Introduction to Magnetic Field and Magnetic lines

A Magnetic compass is an important navigational tool for travelers

The Magnetic compass has a magnetic needle that points North due to the Earth's Magnetic field

Once North is known, the other directions can easily be found out

Let's perform a small experiment with this Magnetic compass

Lets place a Magnetic compass near a current carrying wire

The Magnetic compass shows deflection when placed near a current carrying wire

This implies that there is a relationship between Electricity and Magnetism

This relationship was established by a Danish scientist Oersted

Let us now learn about some properties of Magnets

A bar magnet is suspended freely from the centre

The end which points towards the North is the North-seeking end

Whereas, the end that points towards the South is the South seeking end

Therefore, a magnet has both North Pole and South Pole

The like Poles repel each other and unlike Poles attract each other

Now, let us perform another experiment to observe the Magnetic behaviour of a Magnet

Fix a bar magnet on a sheet of paper

Sprinkle some iron filings on the paper and gently tap it

The iron filings will arrange themselves in a specific pattern

This is an implication that a Magnet exerts an influence around its surrounding region

The iron filings must have experienced a Force that forced them to arrange themselves in the specific pattern

The Lines along which the iron filings are arranged or aligned are the Magnetic field lines of a bar magnet

The Magnetic field lines extend in the region surrounding the Magnet, around which the Force of the magnet dominates

Magnetic Field is a quantity that has both Magnitude and Direction

Typically it is assumed that Magnetic field lines originate from the North Pole

And these Magnetic filed lines merge into the South Pole

But it is important to note that Magnetic field lines inside a magnet are directed from the South Pole to the North Pole

In this way, the Magnetic Field lines form a closed curve loop around the magnet

If the Magnetic field lines are extremely close to each other, the Magnet is said to have a strong Magnetic field

Whereas, if the Magnetic field lines are far apart from each other, the Magnet is said to have a weaker Field

By common observation, it is established that Magnetic field lines do not intersect each other

If they do, then Magnetic field lines will bi-directional, which is practically impossible

Revision

Magnetism and Electricity are related to each other

A Magnet has a North Pole and a South Pole.
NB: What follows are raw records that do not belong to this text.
-- ==== Sys2Proof/Machine/Plane.lean ====
section
/-! DEFINITION. The contention plane (R67 to R87): arming from a control core and from a fabric node, frames, results, and how a trap meets a
waiting SPRINT. -/

namespace Sys2Proof.Machine

open Host (Outcome)

/-! ## Keys and results -/

/-- The key that a transform drives for an operand (R77): RAW, SINT, F32M, B16M. -/
def sprintKey (xf x : Nat) : BitVec 32 :=
  let w := x % 2 ^ 32
  let h := x % 2 ^ 16
  match xf with
  | 0 => BitVec.ofNat 32 w
  | 1 => BitVec.ofNat 32 (Nat.xor w (2 ^ 31))
  | 2 => if 0x7F800000 < w % 2 ^ 31 then BitVec.allOnes 32 else BitVec.ofNat 32 (w % 2 ^ 31)
  | _ => if 0x7F80 < h % 2 ^ 15 then BitVec.allOnes 32 else BitVec.ofNat 32 (h % 2 ^ 15 * 2 ^ 16)

/-- Status codes of a result (R71). -/
def stWon : Nat := 0
def stLost : Nat := 1
def stDisplaced : Nat := 2
def stHeard : Nat := 3
def stLate : Nat := 4

/-- The outcome of a frame on a channel: identifier, key and owner code (R70). -/
structure FrameOut where
  id : BitVec 8
  key : BitVec 32
  owner : Nat
  deriving DecidableEq, Repr

/-- A result word (R72). -/
def resultWord (frame stat chan : Nat) (r : FrameOut) : Word :=
  BitVec.ofNat 64
    (r.key.toNat + r.owner % 128 * 2 ^ 32 + r.id.toNat * 2 ^ 40 + chan % 16 * 2 ^ 48 + stat % 8 * 2 ^ 52 + frame % 256 * 2 ^ 56)

/-- The owner code of a core: its die and core (R69). -/
def ownerCode (k : Nat) : Nat := (k / 16) * 16 + k % 16

/-- A contender ranks above another in a frame: identifier, key, then owner (R70). -/
def ranks (a : Arm) (ka : Nat) (b : Arm) (kb : Nat) : Bool :=
  if a.id ≠ b.id then decide (b.id < a.id)
  else if a.key ≠ b.key then decide (b.key < a.key)
  else decide (ownerCode kb < ownerCode ka)

/-- The winner of a frame on a channel among the contenders that have entered it, those of ports disarmed since among them (R70, R86). -/
def Plane.winner (p : Plane) (chan : Nat) : Option (Nat × Arm) :=
  ((p.ports ++ p.gone).filter (fun a => a.1 % 16 == chan && a.2.entered && !a.2.listen)).foldl
    (fun best a =>
      match best with
      | none => some a
      | some b => if ranks a.2 (a.1 / 16) b.2 (b.1 / 16) then some a else some b) none

/-! ## Delivery -/

/-- Deliver a result word to the agent that armed a port (R71). A control core goes on behind its SPRINT, and a late fault that has waited for the
result traps there (R84; assumption 107, DEDUCED). -/
def State.deliverResult (s : State) (k chan : Nat) (who : Armer) (w : Word) : State :=
  match who with
  | .node n =>
    let x := s.site k n.site.toNat
    let j := n.slot.toNat
    s.setSite k n.site.toNat { x with ct := x.ct.setNode j { x.ct.node j with result := some w } }
  | .ctl =>
    let c := s.ctlAt k
    match c.wait with
    | .sprint d ch _ =>
      if ch.toNat = chan then
        s.setCtlAt k { c with
          wait := .none, lateOp := if c.late.isSome then c.r.pc + 4 else c.lateOp, r := { (c.r.put d w) with pc := c.r.pc + 4 } }
      else s
    | _ => s

/-- SPRINT_DEAD in place of a result: the core traps at its SPRINT, whose arm no frame has taken, so SPTARGET gets back what it read (R84); or
the node stops (R80). -/
def State.deliverDead (s : State) (k : Nat) (who : Armer) : State :=
  match who with
  | .node n => s.stopPart k n.site.toNat n.slot.toNat cSprintDead
  | .ctl =>
    let c := s.ctlAt k
    let target := match c.wait with | .sprint _ _ t => t | _ => c.r.spTarget
    (s.setCtlAt k { c with r := { c.r with spTarget := target } }).trapAt k cSprintDead 0 c.r.pc

def State.dropPort (s : State) (key : Nat) : State := { s with plane := { s.plane with ports := tabDel s.plane.ports key } }

/-- Arm an idle port: `now` is SPFRAME as the port is armed. An arm for a frame that has started completes LATE (R73). -/
def State.armPort (s : State) (key now first : Nat) (a : Arm) : State :=
  if a.target ≠ 0 ∧ a.target.toNat ≤ now then s.deliverResult (key / 16) (key % 16) a.who (resultWord now stLate (key % 16) ⟨0, 0, 0⟩)
  else
    let f := if a.target = 0 then first else a.target.toNat
    { s with plane := { s.plane with ports := tabPut s.plane.ports key { a with first := f, entered := false } } }

/-- The arm that a freed port takes next: the control core's first (R74), then the oldest (assumption 94, DESIGN CHOICE). -/
def Plane.nextArm (p : Plane) (key : Nat) : Option Arm :=
  match p.queued.find? (fun q => q.1 == key && q.2.who == .ctl) with
  | some q => some q.2
  | none => (p.queued.find? (fun q => q.1 == key)).map (fun q => q.2)

/-- A freed port arms what waits for it, until one is not late: at once, or in the cycle in which the arm comes to the port (R73, R74). -/
def State.rearm (key : Nat) : Nat → State → State
  | 0, s => s
  | fuel + 1, s =>
    if (tabFind s.plane.ports key).isSome then s
    else
      match s.plane.nextArm key with
      | none => s
      | some a =>
        let s1 := { s with plane := { s.plane with queued := s.plane.queued.erase (key, a) } }
        let now := max s1.time.cycle a.since / 128
        State.rearm key fuel (s1.armPort key now (now + 1) a)

/-- An arm reaches its core's port, in the cycle after it issues: it waits there while the port is busy (R73, R74). A control core's arm goes
before a node's that has reached the port in the same cycle. -/
def State.arm (s : State) (k chan : Nat) (a0 : Arm) : State :=
  let key := 16 * k + chan
  let a := { a0 with since := s.time.cycle + 1 }
  let now := (s.time.cycle + 1) / 128
  match tabFind s.plane.ports key with
  | none => s.armPort key now (now + 1) a
  | some b =>
    if a.who = .ctl ∧ b.who ≠ .ctl ∧ b.since = a.since ∧ !b.entered then
      let s1 := { s with plane := { s.plane with ports := tabDel s.plane.ports key, queued := (key, b) :: s.plane.queued } }
      State.rearm key 17 (s1.armPort key now (now + 1) a)
    else { s with plane := { s.plane with queued := s.plane.queued ++ [(key, a)] } }

/-! ## SPRINT (R87, R347) -/

/-- A channel may be used: live, and not marked failed (R80). -/
def State.chanUsable (s : State) (chan : Nat) : Bool := s.boot.test.chanLive chan && !s.plane.failed.getLsbD chan

/-- The faults of an arm on core `k`, in order (R79, R80, R87). -/
def State.armFault (s : State) (k chan : Nat) : Option Nat :=
  let r := (s.ctlAt k).r
  if !r.firmware && !r.spGrant.getLsbD chan then some cPerm
  else if !s.chanUsable chan then some cSprintDead
  else none

/-- Issue a SPRINT: SPTARGET is read and cleared, the port is armed, and the core waits for the result (R73, R78). -/
def State.sprint (s : State) (d : Reg) (chan : BitVec 4) (listen retry : Bool) (id : BitVec 8) (key : BitVec 32) : State :=
  match s.armFault s.me chan.toNat with
  | some c => s.faultTrap c 0
  | none =>
    let t := s.cr.spTarget
    let s1 := s.elapse
    let s2 := s1.setCtl { s1.ctl with wait := .sprint d chan t, r := { s1.cr with spTarget := 0 } }
    s2.arm s2.me chan.toNat ⟨.ctl, listen, id, key, retry, t, 0, false, 0⟩

/-- `sprint sD, sA, chan, id, xf` (R87). -/
def execSprint (d a : Reg) (c : BitVec 4) (retry : Bool) (x : BitVec 2) (id : BitVec 8) (s : State) : Outcome State Fault Refusal :=
  .next (s.whenReady [d, a] (fun s =>
    if id = 0 then s.faultTrap cIllegal 0 else s.sprint d c false retry id (sprintKey x.toNat (s.reg a).toNat)))

/-- `sprint.lsn sD, chan, id` (R76, R87). -/
def execSprintLsn (d : Reg) (c : BitVec 4) (id : BitVec 8) (s : State) : Outcome State Fault Refusal :=
  .next (s.whenReady [d] (fun s => s.sprint d c true false id 0))

/-- The arm of a control core that waits in a SPRINT, if it waits in one. -/
def State.sprintArm (s : State) (k : Nat) : Option (BitVec 4 × Word × Bool) :=
  match (s.ctlAt k).wait with
  | .sprint _ c t =>
    match tabFind s.plane.ports (16 * k + c.toNat) with
    | some a => some (c, t, a.entered && a.who == .ctl)
    | none => some (c, t, false)
  | _ => none

/-- A SPRINT whose frame has started holds a trap back (R84). -/
def State.holdsTrap (s : State) (k : Nat) : Bool :=
  match s.sprintArm k with
  | some (_, _, entered) => entered
  | none => false

/-- Withdraw the arm of a waiting SPRINT, which gives SPTARGET back what it read (R84). -/
def State.withdrawArm (s : State) (k : Nat) : State :=
  match s.sprintArm k with
  | none => s
  | some (c, t, _) =>
    let key := 16 * k + c.toNat
    let own : Bool := match tabFind s.plane.ports key with | some a => a.who == Armer.ctl | none => false
    let s1 := if own then s.dropPort key else s
    let s2 := { s1 with plane := { s1.plane with queued := s1.plane.queued.filter (fun q => !(q.1 == key && q.2.who == Armer.ctl)) } }
    let ct := s2.ctlAt k
    State.rearm key 17 (s2.setCtlAt k { ct with wait := .none, r := { ct.r with spTarget := t } })

/-- Withdraw the arms of a core's CONTEND nodes that no frame has taken: each micro-op issues again in its node's next turn, as a withdrawn SPRINT
does (R84; assumption 52, DEDUCED). -/
def State.withdrawNodes (s : State) (k : Nat) : State :=
  let mine : Nat × Arm → Bool := fun a => a.1 / 16 == k && a.2.who != .ctl && !a.2.entered
  let gone := (s.plane.ports ++ s.plane.queued).filter mine
  let s1 : State := { s with plane := { s.plane with
    ports := s.plane.ports.filter (fun a => !mine a), queued := s.plane.queued.filter (fun a => !mine a) } }
  let s2 := gone.foldl
    (fun s a =>
      match a.2.who with
      | .node n =>
        let x := s.site k n.site.toNat
        let j := n.slot.toNat
        s.setSite k n.site.toNat { x with ct := x.ct.setNode j { x.ct.node j with armed := false } }
      | .ctl => s) s1
  (gone.map (fun a => a.1)).eraseDups.foldl (fun s key => State.rearm key 17 s) s2

/-- A trap meets a stalled instruction: a SPRINT waits for its started frame or is withdrawn, and its address is saved whatever the cause; a CFGREQ
is withdrawn; a TINV is not interrupted (R84, R353; assumption 107, DEDUCED). None where the trap has to wait. -/
def State.interrupt (s : State) (k cause : Nat) (val pc : Word) : Option State :=
  match (s.ctlAt k).wait with
  | .none => some (s.trapAt k cause val pc)
  | .cfgreq .. => some (s.trapAt k cause val pc)
  | .tinv _ => none
  | .sprint .. => if s.holdsTrap k then none else some ((s.withdrawArm k).trapAt k cause val (s.ctlAt k).r.pc)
Like poles are said to repel, whereas unlike Poles attract

Magnetic field lines around a Magnet represent Magnetic fields

Magnetic Field has both magnitude and directions. The Magnetic field lines originate from the North Pole and merge into the South Pole

Magnetic field lines are directed from the South Pole to the North Pole inside a magnet

If the Magnetic field lines are closely apart, the Magnet is said to have a Strong Magnetic field and Vice-Versa

Magnetic Field lines do not intersect each other

The End